REQUIREMENT:
From the top of the records below, return each line exactly, ending with the line that contains "unfold bit pcMask".

Source data
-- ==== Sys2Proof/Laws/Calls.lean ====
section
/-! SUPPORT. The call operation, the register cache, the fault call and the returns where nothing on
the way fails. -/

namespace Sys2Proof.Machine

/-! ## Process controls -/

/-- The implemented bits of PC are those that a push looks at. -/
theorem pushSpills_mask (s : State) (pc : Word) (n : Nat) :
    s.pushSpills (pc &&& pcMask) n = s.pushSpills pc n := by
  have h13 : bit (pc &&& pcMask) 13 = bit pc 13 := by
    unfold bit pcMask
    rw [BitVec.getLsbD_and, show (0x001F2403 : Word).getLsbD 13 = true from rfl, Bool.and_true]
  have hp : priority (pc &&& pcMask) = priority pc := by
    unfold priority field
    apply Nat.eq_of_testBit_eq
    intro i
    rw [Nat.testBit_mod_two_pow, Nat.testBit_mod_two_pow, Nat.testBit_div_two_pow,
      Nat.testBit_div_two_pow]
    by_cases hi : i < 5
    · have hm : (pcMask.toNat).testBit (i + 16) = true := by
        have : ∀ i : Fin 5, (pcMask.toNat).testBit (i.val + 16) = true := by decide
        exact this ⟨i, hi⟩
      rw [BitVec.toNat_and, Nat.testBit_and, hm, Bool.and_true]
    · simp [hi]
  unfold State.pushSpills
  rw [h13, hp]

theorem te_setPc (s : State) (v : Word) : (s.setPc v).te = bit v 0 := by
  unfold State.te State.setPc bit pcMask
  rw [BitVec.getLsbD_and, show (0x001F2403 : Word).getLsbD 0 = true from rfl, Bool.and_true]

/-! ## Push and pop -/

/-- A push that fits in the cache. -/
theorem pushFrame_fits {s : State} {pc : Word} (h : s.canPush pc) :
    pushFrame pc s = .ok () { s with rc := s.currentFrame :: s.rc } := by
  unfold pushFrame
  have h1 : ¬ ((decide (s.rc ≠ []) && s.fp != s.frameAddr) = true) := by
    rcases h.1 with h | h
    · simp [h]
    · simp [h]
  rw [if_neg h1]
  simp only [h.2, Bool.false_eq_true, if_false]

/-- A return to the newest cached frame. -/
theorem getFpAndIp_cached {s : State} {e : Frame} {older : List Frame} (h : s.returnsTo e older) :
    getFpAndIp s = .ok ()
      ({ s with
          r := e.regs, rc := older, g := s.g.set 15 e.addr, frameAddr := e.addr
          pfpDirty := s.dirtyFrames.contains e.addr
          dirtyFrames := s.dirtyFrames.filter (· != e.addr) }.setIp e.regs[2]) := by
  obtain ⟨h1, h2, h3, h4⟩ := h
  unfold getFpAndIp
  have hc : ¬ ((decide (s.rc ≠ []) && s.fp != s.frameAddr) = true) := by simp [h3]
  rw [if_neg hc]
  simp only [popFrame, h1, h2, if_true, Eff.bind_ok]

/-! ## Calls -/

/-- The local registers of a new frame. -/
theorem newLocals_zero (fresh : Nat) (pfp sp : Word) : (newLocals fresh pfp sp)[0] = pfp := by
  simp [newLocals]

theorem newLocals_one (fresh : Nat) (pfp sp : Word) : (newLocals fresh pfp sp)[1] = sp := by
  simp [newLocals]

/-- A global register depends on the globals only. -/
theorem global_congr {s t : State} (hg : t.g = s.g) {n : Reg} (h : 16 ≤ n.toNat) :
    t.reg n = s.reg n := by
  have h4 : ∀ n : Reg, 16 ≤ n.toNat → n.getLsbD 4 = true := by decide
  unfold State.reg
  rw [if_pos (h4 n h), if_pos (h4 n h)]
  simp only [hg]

ANSWER BELOW:
-- ==== Sys2Proof/Laws/Calls.lean ====
section
/-! SUPPORT. The call operation, the register cache, the fault call and the returns where nothing on
the way fails. -/

namespace Sys2Proof.Machine

/-! ## Process controls -/

/-- The implemented bits of PC are those that a push looks at. -/
theorem pushSpills_mask (s : State) (pc : Word) (n : Nat) :
    s.pushSpills (pc &&& pcMask) n = s.pushSpills pc n := by
  have h13 : bit (pc &&& pcMask) 13 = bit pc 13 := by
    unfold bit pcMask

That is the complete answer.